Sierra arrives back in the Dollhouse to be wiped after a romantic engagement. Sierra mentions Alpha's name and a background search on the client reveals it was Alpha who arranged for Sierra. Alpha also leaves a message telling the Dollhouse of his next victim. Adelle orders all the dolls to be wiped again. Ballard and Boyd track down Alpha, who has a client strapped to a bomb. Boyd tries to talk Alpha down, but Alpha reveals he is jealous of the love Echo has for her clients. Alpha then blows up the client and disappears.

Boyd and Ballard try and track down Joel Mynor ("Man on the Street") who is the last client alive. Joel is reluctant to go with Ballard but eventually does so after Echo/Rebecca appears and they bring Joel to the Dollhouse. Adelle is angry with Boyd and Ballard for taking Echo out of isolation and subsequently places Echo back into isolation. Alpha appears in Adelle's office. Adelle tries to bargain with Alpha but Alpha wants nothing Adelle can give. However, Alpha shows Adelle photos of Ballard and Echo together during their 3-month absence from the house. Boyd and Ballard then see Alpha on their surveillance cameras. Alpha activates a remote imprinting, making all the actives fight the Dollhouse staff. Echo is unaffected and breaks out of isolation. Adelle locks herself in Dr. Saunder's office. Ballard arrives in Topher's office but is knocked out by Victor.

Alpha straps Ballard in the chair and interrogates Ballard on the love they share. Ballard denies the feelings between himself and Echo, but Alpha does not believe him. Echo arrives to save Adelle and takes her, Topher, Boyd and Joel to the bed chambers. Echo leaves to find Paul, but it is too late. Alpha's brain scan of Ballard has left him brain dead. Topher and Boyd go to the manufacturing room to get the remote wipe device. Echo and Alpha engage in a fist fight, which Echo is winning, when Alpha's Ballard imprint gains control of Alpha's body. He uses the neural lock and key to get Echo to try to kill Alpha, but Echo cannot follow through, allowing Alpha to escape.

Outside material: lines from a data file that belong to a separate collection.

/-- A permitted CSR read gives its value, a permitted write lands after its latency, a write without the privilege traps; TRAP and BREAK save the bundle's PC, cause and status and enter the handler; RFE to K or T restores PC, privilege and enables; a bundle that meets a parity error in the registers halts the core with cause 0x40 and its self-test runs. Each clause ends in: exec of its command is a next state. So these commands complete: csrr, csrw, csrs, csrc, nop, trap, brk, rfe. [04_signal_core.md, R138, R141, R142, R143, R144, R145, R378] -/
def Obligations.ControlRegistersAndTraps : Prop :=
  (∀ (s : State) (b : BCtx) (k : Core) (g : Guard) (reg addr rd : Nat) (wr : Option Nat),
    Rests s b k → Alone b → k.guard g = true → csrPerm addr = some (rd, wr) → rd ≤ k.priv → (¬(0x090 ≤ addr ∧ addr ≤ 0x094)) → (addr ≠ 0x0C1 ∧ addr ≠ 0x0C2 ∧ addr ≠ 0x082 ∧ addr ≠ 0x0C3) → 
      exec (.csrr b g reg addr) s = .next { s with dev := s.dev.setCore b.core ({ k with fly := [⟨k.n + 1, .s (mapS k.rrb reg) (BitVec.ofNat 32 (k.csrRead b.core s.clk addr)), k.n⟩] }.went) }) ∧
  (∀ (s : State) (b : BCtx) (k : Core) (g : Guard) (reg addr rd w : Nat),
    Rests s b k → Alone b → k.guard g = true → csrPerm addr = some (rd, some w) → w ≤ k.priv → (¬(0x090 ≤ addr ∧ addr ≤ 0x094)) → 
      exec (.csrw b g reg addr) s = .next { s with dev := s.dev.setCore b.core ({ k with fly := [⟨k.n + 2, .csr .w addr k.priv (k.rs reg), k.n⟩] }.went) }) ∧
  (∀ (s : State) (b : BCtx) (k : Core) (g : Guard) (reg addr rd w : Nat),
    Rests s b k → Alone b → k.guard g = true → csrPerm addr = some (rd, some w) → w ≤ k.priv → (¬(0x090 ≤ addr ∧ addr ≤ 0x094)) → 
      exec (.csrs b g reg addr) s = .next { s with dev := s.dev.setCore b.core ({ k with fly := [⟨k.n + 2, .csr .s addr k.priv (k.rs reg), k.n⟩] }.went) }) ∧
  (∀ (s : State) (b : BCtx) (k : Core) (g : Guard) (reg addr rd w : Nat),
    Rests s b k → Alone b → k.guard g = true → csrPerm addr = some (rd, some w) → w ≤ k.priv → (¬(0x090 ≤ addr ∧ addr ≤ 0x094)) → 
      exec (.csrc b g reg addr) s = .next { s with dev := s.dev.setCore b.core ({ k with fly := [⟨k.n + 2, .csr .c addr k.priv (k.rs reg), k.n⟩] }.went) }) ∧
  (∀ (s : State) (b : BCtx) (k : Core) (g : Guard) (reg addr rd w : Nat),
    Rests s b k → Alone b → k.guard g = true → csrPerm addr = some (rd, some w) → k.priv < w → (¬(0x090 ≤ addr ∧ addr ≤ 0x094)) → 
      exec (.csrw b g reg addr) s = .next { s with dev := s.dev.setCore b.core (k.trapped 0x03 0) }) ∧
  (∀ (s : State) (b : BCtx) (k : Core) (g : Guard) (slot : Nat),
    s.dev.core b.core = k → s.dev.canRun b.core = true → k.stalled = none → k.fly = [] → k.vop = none → b.parity = true → 
      exec (.nop b g slot) s = .next { s with dev := (((s.dev.setCore b.core k).haltCore s.clk b.core 0x40 k.pc).startBist b.core).parityTest 2 b.core (b.core / 64) }) ∧
  (∀ (s : State) (b : BCtx) (k : Core) (g : Guard) (code : Nat),
    Rests s b k → Alone b → k.guard g = true → (k.priv = 2 → k.te = true) → 
      exec (.trap b g code) s = .next { s with dev := s.dev.setCore b.core (k.trapped 0x10 code) }) ∧
  (∀ (s : State) (b : BCtx) (k : Core) (g : Guard),
    Rests s b k → Alone b → k.guard g = true → (k.priv = 2 → k.te = true) → 
      exec (.brk b g) s = .next { s with dev := s.dev.setCore b.core (k.trapped 0x11 0) }) ∧
  (∀ (s : State) (b : BCtx) (k : Core) (g : Guard),
    Rests s b k → Alone b → k.guard g = true → k.priv = 1 → k.k.status.toNat % 4 ≤ 1 → k.k.rep.cnt = 0 → bit k.k.dscCtl.toNat 2 = false → 
      exec (.rfe b g) s = .next { s with dev := s.dev.setCore b.core ({ k with te := bit k.k.status.toNat 3, ie := bit k.k.status.toNat 2, priv := k.k.status.toNat % 4, rrb := k.k.rrb, rep := { k.rep with cnt := 0, rot := false }, n := k.n + 1, cycle := (k.cycle + 1) % 2 ^ 64, pc := k.k.epc.toNat, stalled := none, repEnd := false, ds := none }) })

/-- A load of the core's data memory gives its register the bytes at the address, a store writes exactly its bytes there, and a pointer takes its update; pointer moves, products and accumulator steps write what they name. Each clause ends in: exec of its command is a next state. So these commands complete: ldb, ldh, ldw, ldd, stb, sth, stw, std, ldwD, stwD, padd, pmod, pset, pget, mset, mac, cmac, mul, mva, aclr. [04_signal_core.md, R110, R114, R117, R121, R130, R131, R133, R141] -/
def Obligations.ScalarMemoryAndAccumulators : Prop :=
  (∀ (s : State) (b : BCtx) (k : Core) (g : Guard) (l1 : Bool) (d p m am : Nat) (sx : Bool),
    Rests s b k → Alone b → k.guard g = true → k.ea p m am % 1 = 0 → inLdm (k.ea p m am) 1 = true → 
      exec (.ldb b g l1 d p m am sx) s = .next { s with dev := s.dev.setCore b.core ({ k with fly := ⟨k.n + 4, .s (mapS k.rrb d) (if sx then BitVec.ofInt 32 (sgn 8 (readLe s.dev.mem.ldm (2 ^ 18 * b.core + k.ea p m am) 1)) else BitVec.ofNat 32 (readLe s.dev.mem.ldm (2 ^ 18 * b.core + k.ea p m am) 1)), k.n⟩ :: (if am = 0 then [] else [⟨k.n + 1, .p p (k.ptrNext p m am 0), k.n⟩]) }.went) }) ∧
  (∀ (s : State) (b : BCtx) (k : Core) (g : Guard) (l1 : Bool) (d p m am : Nat) (sx : Bool),
    Rests s b k → Alone b → k.guard g = true → k.ea p m am % 2 = 0 → inLdm (k.ea p m am) 2 = true → 
      exec (.ldh b g l1 d p m am sx) s = .next { s with dev := s.dev.setCore b.core ({ k with fly := ⟨k.n + 4, .s (mapS k.rrb d) (if sx then BitVec.ofInt 32 (sgn 16 (readLe s.dev.mem.ldm (2 ^ 18 * b.core + k.ea p m am) 2)) else BitVec.ofNat 32 (readLe s.dev.mem.ldm (2 ^ 18 * b.core + k.ea p m am) 2)), k.n⟩ :: (if am = 0 then [] else [⟨k.n + 1, .p p (k.ptrNext p m am 1), k.n⟩]) }.went) }) ∧
  (∀ (s : State) (b : BCtx) (k : Core) (g : Guard) (l1 : Bool) (d p m am : Nat) (sx : Bool),
    Rests s b k → Alone b → k.guard g = true → k.ea p m am % 4 = 0 → inLdm (k.ea p m am) 4 = true → 
      exec (.ldw b g l1 d p m am sx) s = .next { s with dev := s.dev.setCore b.core ({ k with fly := ⟨k.n + 4, .s (mapS k.rrb d) (if sx then BitVec.ofInt 32 (sgn 32 (readLe s.dev.mem.ldm (2 ^ 18 * b.core + k.ea p m am) 4)) else BitVec.ofNat 32 (readLe s.dev.mem.ldm (2 ^ 18 * b.core + k.ea p m am) 4)), k.n⟩ :: (if am = 0 then [] else [⟨k.n + 1, .p p (k.ptrNext p m am 2), k.n⟩]) }.went) }) ∧
  (∀ (s : State) (b : BCtx) (k : Core) (g : Guard) (l1 : Bool) (d p m am : Nat) (sx : Bool),
    Rests s b k → Alone b → k.guard g = true → d % 2 = 0 → k.ea p m am % 8 = 0 → inLdm (k.ea p m am) 8 = true → 
      exec (.ldd b g l1 d p m am sx) s = .next { s with dev := s.dev.setCore b.core ({ k with fly := ⟨k.n + 4, .s (mapS k.rrb d) (BitVec.ofNat 32 (readLe s.dev.mem.ldm (2 ^ 18 * b.core + k.ea p m am) 8)), k.n⟩ :: ⟨k.n + 4, .s (mapS k.rrb (d + 1)) (BitVec.ofNat 32 (readLe s.dev.mem.ldm (2 ^ 18 * b.core + k.ea p m am) 8 / 2 ^ 32)), k.n⟩ :: (if am = 0 then [] else [⟨k.n + 1, .p p (k.ptrNext p m am 3), k.n⟩]) }.went) }) ∧
  (∀ (s : State) (b : BCtx) (k : Core) (g : Guard) (l1 : Bool) (d p m am : Nat),
    Rests s b k → Alone b → k.guard g = true → k.ea p m am % 1 = 0 → inLdm (k.ea p m am) 1 = true → 
      exec (.stb b g l1 d p m am) s = .next { s with dev := { s.dev.setCore b.core ({ k with fly := if am = 0 then [] else [⟨k.n + 1, .p p (k.ptrNext p m am 0), k.n⟩] } : Core).went with mem := { s.dev.mem with ldm := writeBytes s.dev.mem.ldm (2 ^ 18 * b.core + k.ea p m am) (le 1 (k.rs d).toNat) } } }) ∧
  (∀ (s : State) (b : BCtx) (k : Core) (g : Guard) (l1 : Bool) (d p m am : Nat),
    Rests s b k → Alone b → k.guard g = true → k.ea p m am % 2 = 0 → inLdm (k.ea p m am) 2 = true → 
      exec (.sth b g l1 d p m am) s = .next { s with dev := { s.dev.setCore b.core ({ k with fly := if am = 0 then [] else [⟨k.n + 1, .p p (k.ptrNext p m am 1), k.n⟩] } : Core).went with mem := { s.dev.mem with ldm := writeBytes s.dev.mem.ldm (2 ^ 18 * b.core + k.ea p m am) (le 2 (k.rs d).toNat) } } }) ∧
  (∀ (s : State) (b : BCtx) (k : Core) (g : Guard) (l1 : Bool) (d p m am : Nat),
    Rests s b k → Alone b → k.guard g = true → k.ea p m am % 4 = 0 → inLdm (k.ea p m am) 4 = true → 
      exec (.stw b g l1 d p m am) s = .next { s with dev := { s.dev.setCore b.core ({ k with fly := if am = 0 then [] else [⟨k.n + 1, .p p (k.ptrNext p m am 2), k.n⟩] } : Core).went with mem := { s.dev.mem with ldm := writeBytes s.dev.mem.ldm (2 ^ 18 * b.core + k.ea p m am) (le 4 (k.rs d).toNat) } } }) ∧
  (∀ (s : State) (b : BCtx) (k : Core) (g : Guard) (l1 : Bool) (d p m am : Nat),
    Rests s b k → Alone b → k.guard g = true → d % 2 = 0 → k.ea p m am % 8 = 0 → inLdm (k.ea p m am) 8 = true → 
      exec (.std b g l1 d p m am) s = .next { s with dev := { s.dev.setCore b.core ({ k with fly := if am = 0 then [] else [⟨k.n + 1, .p p (k.ptrNext p m am 3), k.n⟩] } : Core).went with mem := { s.dev.mem with ldm := writeBytes s.dev.mem.ldm (2 ^ 18 * b.core + k.ea p m am) (le 8 ((k.rs d).toNat + (k.rs (d + 1)).toNat * 2 ^ 32)) } } }) ∧
  (∀ (s : State) (b : BCtx) (k : Core) (g : Guard) (l1 : Bool) (d p disp : Nat),
    Rests s b k → Alone b → k.guard g = true → wrap48 (k.rp p + 4 * sgn 10 disp) % 4 = 0 → inLdm (wrap48 (k.rp p + 4 * sgn 10 disp)) 4 = true → 
      exec (.ldwD b g l1 d p disp) s = .next { s with dev := s.dev.setCore b.core ({ k with fly := [⟨k.n + 4, .s (mapS k.rrb d) (BitVec.ofNat 32 (readLe s.dev.mem.ldm (2 ^ 18 * b.core + wrap48 (k.rp p + 4 * sgn 10 disp)) 4)), k.n⟩] }.went) }) ∧
  (∀ (s : State) (b : BCtx) (k : Core) (g : Guard) (l1 : Bool) (d p disp : Nat),
    Rests s b k → Alone b → k.guard g = true → wrap48 (k.rp p + 4 * sgn 10 disp) % 4 = 0 → inLdm (wrap48 (k.rp p + 4 * sgn 10 disp)) 4 = true → 
      exec (.stwD b g l1 d p disp) s = .next { s with dev := { s.dev.setCore b.core k.went with mem := { s.dev.mem with ldm := writeBytes s.dev.mem.ldm (2 ^ 18 * b.core + wrap48 (k.rp p + 4 * sgn 10 disp)) (le 4 (k.rs d).toNat) } } }) ∧
  (∀ (s : State) (b : BCtx) (k : Core) (g : Guard) (l1 : Bool) (pd pa a : Nat),
    Rests s b k → Alone b → k.guard g = true → 
      exec (.padd b g l1 pd pa a) s = .next { s with dev := s.dev.setCore b.core ({ k with fly := [⟨k.n + 1, .p pd (wrap48 (k.rp pa + (k.rs a).toInt)), k.n⟩] }.went) }) ∧
  (∀ (s : State) (b : BCtx) (k : Core) (g : Guard) (l1 : Bool) (p m am : Nat),
    Rests s b k → Alone b → k.guard g = true → am ≠ 0 → 
      exec (.pmod b g l1 p m am) s = .next { s with dev := s.dev.setCore b.core ({ k with fly := [⟨k.n + 1, .p p (k.ptrNext p m am 0), k.n⟩] }.went) }) ∧
  (∀ (s : State) (b : BCtx) (k : Core) (g : Guard) (l1 : Bool) (pd a : Nat),
    Rests s b k → Alone b → k.guard g = true → a % 2 = 0 → 
      exec (.pset b g l1 pd a) s = .next { s with dev := s.dev.setCore b.core ({ k with fly := [⟨k.n + 1, .p pd ((k.rs a).toNat + (k.rs (a + 1)).toNat % 65536 * 2 ^ 32), k.n⟩] }.went) }) ∧
  (∀ (s : State) (b : BCtx) (k : Core) (g : Guard) (l1 : Bool) (d p : Nat),
    Rests s b k → Alone b → k.guard g = true → d % 2 = 0 → 
      exec (.pget b g l1 d p) s = .next { s with dev := s.dev.setCore b.core ({ k with fly := [⟨k.n + 1, .s (mapS k.rrb d) (BitVec.ofNat 32 (k.rp p)), k.n⟩, ⟨k.n + 1, .s (mapS k.rrb (d + 1)) (BitVec.ofNat 32 (k.rp p / 2 ^ 32)), k.n⟩] }.went) }) ∧
  (∀ (s : State) (b : BCtx) (k : Core) (g : Guard) (l1 : Bool) (md a : Nat),
    Rests s b k → Alone b → k.guard g = true → 
      exec (.mset b g l1 md a) s = .next { s with dev := s.dev.setCore b.core ({ k with fly := [⟨k.n + 1, .m md (k.rs a), k.n⟩] }.went) }) ∧
  (∀ (s : State) (b : BCtx) (k : Core) (g : Guard) (an a c sub : Nat),
    Rests s b k → Alone b → k.guard g = true → sub ≤ 2 → 
      exec (.mac b g an a c sub) s = .next { s with dev := s.dev.setCore b.core ({ k with fly := [⟨k.n + 3, .acc an (sub = 2) (some (if sub = 1 then -(sgn 16 (k.rs a).toNat * sgn 16 (k.rs c).toNat) else sgn 16 (k.rs a).toNat * sgn 16 (k.rs c).toNat)) none, k.n⟩] }.went) }) ∧
  (∀ (s : State) (b : BCtx) (k : Core) (g : Guard) (an a c sub : Nat),
    Rests s b k → Alone b → k.guard g = true → sub = 0 → 
      exec (.cmac b g an a c sub) s = .next { s with dev := s.dev.setCore b.core ({ k with fly := [⟨k.n + 3, .acc an false (some (product 3 false (k.rs a).toNat (k.rs c).toNat).1) (some (product 3 false (k.rs a).toNat (k.rs c).toNat).2), k.n⟩] }.went) }) ∧
  (∀ (s : State) (b : BCtx) (k : Core) (g : Guard) (d a c sub : Nat),
    Rests s b k → Alone b → k.guard g = true → sub ≤ 1 → 
      exec (.mul b g d a c sub) s = .next { s with dev := s.dev.setCore b.core ({ k with fly := [⟨k.n + 3, .s (mapS k.rrb d) (BitVec.ofInt 32 (if sub = 0 then (k.rs a).toInt * (k.rs c).toInt else (k.rs a).toInt * (k.rs c).toInt / 2 ^ 32)), k.n⟩] }.went) }) ∧
  (∀ (s : State) (b : BCtx) (k : Core) (g : Guard) (d an form : Nat),
    Rests s b k → Alone b → k.guard g = true → form ≤ 2 → 
      exec (.mva b g d an form) s = .next { s with dev := s.dev.setCore b.core ({ k with fly := ⟨k.n + 2, .s (mapS k.rrb d) (mvaResult form (k.ra an).1 (k.ra an).2 (sclScale k.scl) (sclHead k.scl)).1, k.n⟩ :: (if (mvaResult form (k.ra an).1 (k.ra an).2 (sclScale k.scl) (sclHead k.scl)).2 then [⟨k.n + 2, .grow, k.n⟩] else []) }.went) }) ∧
  (∀ (s : State) (b : BCtx) (k : Core) (g : Guard) (an : Nat),
    Rests s b k → Alone b → k.guard g = true → 
      exec (.aclr b g an) s = .next { s with dev := s.dev.setCore b.core ({ k with fly := [⟨k.n + 3, .acc an true (some 0) (some 0), k.n⟩] }.went) })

Topher and Boyd are successful in wiping all the dolls. In the final scenes, Echo watches over Ballard who is on life support. Joel says goodbye to Echo/Rebecca for the last time. Adelle watches Echo's behavior.

==Reception==
===Reviews===
Rachel Reitsleff from iF Magazine said "A Love Supreme" was moving "forward at speed, keeping us highly engaged as the story flows." Eric Goldman from IGN said the episode "lacked a lot of the impact it felt the writers were going for."